Items from a dataset

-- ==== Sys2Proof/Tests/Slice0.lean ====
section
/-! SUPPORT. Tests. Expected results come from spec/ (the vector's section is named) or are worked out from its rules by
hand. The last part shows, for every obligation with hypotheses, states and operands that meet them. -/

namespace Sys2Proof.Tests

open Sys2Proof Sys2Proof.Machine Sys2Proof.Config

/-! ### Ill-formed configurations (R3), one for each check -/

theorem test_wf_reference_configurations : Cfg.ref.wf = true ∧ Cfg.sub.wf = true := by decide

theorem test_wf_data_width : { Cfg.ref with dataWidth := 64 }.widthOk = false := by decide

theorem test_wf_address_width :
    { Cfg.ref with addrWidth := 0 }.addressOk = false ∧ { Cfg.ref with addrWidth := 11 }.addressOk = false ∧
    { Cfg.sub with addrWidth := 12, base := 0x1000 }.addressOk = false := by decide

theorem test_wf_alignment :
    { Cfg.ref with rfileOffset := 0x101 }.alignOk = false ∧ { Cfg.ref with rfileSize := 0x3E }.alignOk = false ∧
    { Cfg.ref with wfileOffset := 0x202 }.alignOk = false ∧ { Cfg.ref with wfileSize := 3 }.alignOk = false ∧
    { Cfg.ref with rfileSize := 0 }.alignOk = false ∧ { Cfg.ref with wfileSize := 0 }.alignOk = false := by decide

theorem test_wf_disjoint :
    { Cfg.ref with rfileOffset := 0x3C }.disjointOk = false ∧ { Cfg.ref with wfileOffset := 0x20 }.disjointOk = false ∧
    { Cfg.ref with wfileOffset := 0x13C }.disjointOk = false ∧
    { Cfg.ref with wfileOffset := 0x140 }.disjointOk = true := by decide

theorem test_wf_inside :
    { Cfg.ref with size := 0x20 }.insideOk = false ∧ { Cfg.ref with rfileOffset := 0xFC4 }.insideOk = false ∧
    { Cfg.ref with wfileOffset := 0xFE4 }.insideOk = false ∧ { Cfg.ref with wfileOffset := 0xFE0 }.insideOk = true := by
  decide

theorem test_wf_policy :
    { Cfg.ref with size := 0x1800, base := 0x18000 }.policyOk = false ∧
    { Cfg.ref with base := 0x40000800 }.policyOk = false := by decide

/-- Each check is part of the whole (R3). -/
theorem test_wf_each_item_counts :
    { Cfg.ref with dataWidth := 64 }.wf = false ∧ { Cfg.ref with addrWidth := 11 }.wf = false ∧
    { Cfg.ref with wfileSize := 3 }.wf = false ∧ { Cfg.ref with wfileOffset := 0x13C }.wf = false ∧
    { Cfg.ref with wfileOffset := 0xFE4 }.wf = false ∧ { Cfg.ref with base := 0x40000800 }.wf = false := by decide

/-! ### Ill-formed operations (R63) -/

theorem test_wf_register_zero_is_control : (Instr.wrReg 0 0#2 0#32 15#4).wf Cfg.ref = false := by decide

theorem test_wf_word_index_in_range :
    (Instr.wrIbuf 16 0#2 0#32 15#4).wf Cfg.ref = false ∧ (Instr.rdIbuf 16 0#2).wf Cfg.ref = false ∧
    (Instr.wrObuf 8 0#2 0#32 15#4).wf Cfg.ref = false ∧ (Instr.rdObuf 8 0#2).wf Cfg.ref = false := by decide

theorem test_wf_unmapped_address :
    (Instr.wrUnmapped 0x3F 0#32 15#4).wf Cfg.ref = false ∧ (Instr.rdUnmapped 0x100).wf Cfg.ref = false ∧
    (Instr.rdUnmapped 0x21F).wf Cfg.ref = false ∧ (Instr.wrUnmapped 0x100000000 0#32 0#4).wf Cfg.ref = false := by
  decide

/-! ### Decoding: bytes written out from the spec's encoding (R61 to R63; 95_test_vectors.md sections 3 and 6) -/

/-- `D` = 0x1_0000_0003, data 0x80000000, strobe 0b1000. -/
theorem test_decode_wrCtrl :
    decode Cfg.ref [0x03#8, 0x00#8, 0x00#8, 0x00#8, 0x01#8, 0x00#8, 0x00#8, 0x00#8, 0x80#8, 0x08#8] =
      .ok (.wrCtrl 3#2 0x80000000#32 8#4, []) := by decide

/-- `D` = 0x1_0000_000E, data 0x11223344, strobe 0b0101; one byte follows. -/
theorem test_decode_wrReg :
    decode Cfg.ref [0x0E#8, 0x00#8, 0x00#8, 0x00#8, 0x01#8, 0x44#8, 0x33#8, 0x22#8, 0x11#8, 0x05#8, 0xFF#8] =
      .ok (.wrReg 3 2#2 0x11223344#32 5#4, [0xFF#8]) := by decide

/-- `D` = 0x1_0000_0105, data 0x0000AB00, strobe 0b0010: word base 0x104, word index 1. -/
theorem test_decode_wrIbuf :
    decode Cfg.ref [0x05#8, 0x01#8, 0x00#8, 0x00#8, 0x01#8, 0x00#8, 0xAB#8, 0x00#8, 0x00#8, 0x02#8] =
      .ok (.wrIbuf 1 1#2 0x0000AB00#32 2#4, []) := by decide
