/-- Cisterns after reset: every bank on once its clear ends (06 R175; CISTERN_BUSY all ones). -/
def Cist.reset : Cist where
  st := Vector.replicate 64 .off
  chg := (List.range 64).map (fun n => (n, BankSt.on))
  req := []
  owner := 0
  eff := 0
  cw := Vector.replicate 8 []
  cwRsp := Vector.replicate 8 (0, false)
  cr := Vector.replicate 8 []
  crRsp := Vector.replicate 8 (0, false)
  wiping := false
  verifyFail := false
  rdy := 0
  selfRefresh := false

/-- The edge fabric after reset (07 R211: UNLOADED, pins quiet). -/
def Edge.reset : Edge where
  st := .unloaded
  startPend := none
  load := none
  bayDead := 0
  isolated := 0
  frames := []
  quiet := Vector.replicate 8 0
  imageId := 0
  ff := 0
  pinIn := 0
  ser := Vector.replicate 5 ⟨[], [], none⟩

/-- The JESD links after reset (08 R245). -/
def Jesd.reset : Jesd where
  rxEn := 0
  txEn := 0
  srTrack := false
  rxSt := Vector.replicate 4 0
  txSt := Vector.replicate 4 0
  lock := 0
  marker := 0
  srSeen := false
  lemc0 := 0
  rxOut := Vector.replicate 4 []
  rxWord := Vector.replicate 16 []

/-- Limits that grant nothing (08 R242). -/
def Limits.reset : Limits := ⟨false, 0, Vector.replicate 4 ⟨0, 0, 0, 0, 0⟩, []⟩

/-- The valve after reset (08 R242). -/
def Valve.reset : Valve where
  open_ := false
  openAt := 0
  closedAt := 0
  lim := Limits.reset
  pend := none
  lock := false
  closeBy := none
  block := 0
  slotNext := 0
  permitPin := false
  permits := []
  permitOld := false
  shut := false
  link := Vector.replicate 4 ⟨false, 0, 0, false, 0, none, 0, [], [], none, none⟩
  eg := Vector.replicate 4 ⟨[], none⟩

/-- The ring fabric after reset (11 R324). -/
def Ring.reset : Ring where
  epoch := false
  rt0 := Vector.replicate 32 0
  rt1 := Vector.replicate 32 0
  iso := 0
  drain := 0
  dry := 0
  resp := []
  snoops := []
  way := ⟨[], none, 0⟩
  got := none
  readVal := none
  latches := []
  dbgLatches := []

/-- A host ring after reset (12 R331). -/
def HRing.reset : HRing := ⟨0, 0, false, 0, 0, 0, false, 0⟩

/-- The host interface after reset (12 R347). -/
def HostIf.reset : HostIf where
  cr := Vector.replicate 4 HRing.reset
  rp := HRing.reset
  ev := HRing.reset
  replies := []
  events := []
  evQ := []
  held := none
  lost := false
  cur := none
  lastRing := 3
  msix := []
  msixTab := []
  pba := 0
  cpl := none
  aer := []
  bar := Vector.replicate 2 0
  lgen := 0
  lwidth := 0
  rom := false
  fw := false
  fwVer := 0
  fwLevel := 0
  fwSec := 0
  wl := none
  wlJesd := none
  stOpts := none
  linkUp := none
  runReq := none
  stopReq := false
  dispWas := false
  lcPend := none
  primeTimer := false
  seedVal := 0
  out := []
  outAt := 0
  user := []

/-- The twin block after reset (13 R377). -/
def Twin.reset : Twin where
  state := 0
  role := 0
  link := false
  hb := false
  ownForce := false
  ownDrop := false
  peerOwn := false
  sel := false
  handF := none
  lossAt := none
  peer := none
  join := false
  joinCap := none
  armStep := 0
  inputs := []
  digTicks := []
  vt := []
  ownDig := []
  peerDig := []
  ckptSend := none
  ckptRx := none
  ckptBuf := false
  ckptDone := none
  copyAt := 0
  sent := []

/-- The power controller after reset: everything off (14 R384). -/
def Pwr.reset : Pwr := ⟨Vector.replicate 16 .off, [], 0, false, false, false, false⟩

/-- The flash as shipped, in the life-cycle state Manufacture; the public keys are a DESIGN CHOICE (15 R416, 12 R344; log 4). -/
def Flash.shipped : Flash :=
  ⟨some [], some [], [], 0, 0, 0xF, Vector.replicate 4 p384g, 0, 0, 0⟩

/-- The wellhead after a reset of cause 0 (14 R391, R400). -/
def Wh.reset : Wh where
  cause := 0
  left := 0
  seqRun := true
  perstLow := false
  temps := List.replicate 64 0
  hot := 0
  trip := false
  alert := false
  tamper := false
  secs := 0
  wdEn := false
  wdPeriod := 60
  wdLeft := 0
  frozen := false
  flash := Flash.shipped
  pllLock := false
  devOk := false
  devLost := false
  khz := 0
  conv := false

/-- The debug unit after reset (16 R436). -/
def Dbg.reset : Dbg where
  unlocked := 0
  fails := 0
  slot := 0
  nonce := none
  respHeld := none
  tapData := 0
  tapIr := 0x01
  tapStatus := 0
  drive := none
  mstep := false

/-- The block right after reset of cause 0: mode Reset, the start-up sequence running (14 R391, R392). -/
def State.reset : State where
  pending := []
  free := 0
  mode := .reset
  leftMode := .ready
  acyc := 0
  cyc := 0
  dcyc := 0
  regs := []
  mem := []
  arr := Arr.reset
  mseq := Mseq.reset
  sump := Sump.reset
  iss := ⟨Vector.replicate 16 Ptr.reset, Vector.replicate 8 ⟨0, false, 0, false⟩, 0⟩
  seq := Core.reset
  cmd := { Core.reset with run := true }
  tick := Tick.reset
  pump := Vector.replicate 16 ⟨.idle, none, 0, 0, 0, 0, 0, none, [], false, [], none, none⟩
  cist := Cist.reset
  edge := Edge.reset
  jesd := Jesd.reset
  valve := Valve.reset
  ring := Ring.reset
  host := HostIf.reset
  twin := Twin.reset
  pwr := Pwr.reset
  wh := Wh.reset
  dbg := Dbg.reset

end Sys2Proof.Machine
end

- _WORK TO BE COMPLETED_
Taking the entries above, write out exactly the lines starting with the line containing "hb := false" and going on through the line containing "def Flash.shipped : Flash", both included, and nothing else.

- _WRITTEN SOLUTION_
  hb := false
  ownForce := false
  ownDrop := false
  peerOwn := false
  sel := false
  handF := none
  lossAt := none
  peer := none
  join := false
  joinCap := none
  armStep := 0
  inputs := []
  digTicks := []
  vt := []
  ownDig := []
  peerDig := []
  ckptSend := none
  ckptRx := none
  ckptBuf := false
  ckptDone := none
  copyAt := 0
  sent := []

/-- The power controller after reset: everything off (14 R384). -/
def Pwr.reset : Pwr := ⟨Vector.replicate 16 .off, [], 0, false, false, false, false⟩

/-- The flash as shipped, in the life-cycle state Manufacture; the public keys are a DESIGN CHOICE (15 R416, 12 R344; log 4). -/
def Flash.shipped : Flash :=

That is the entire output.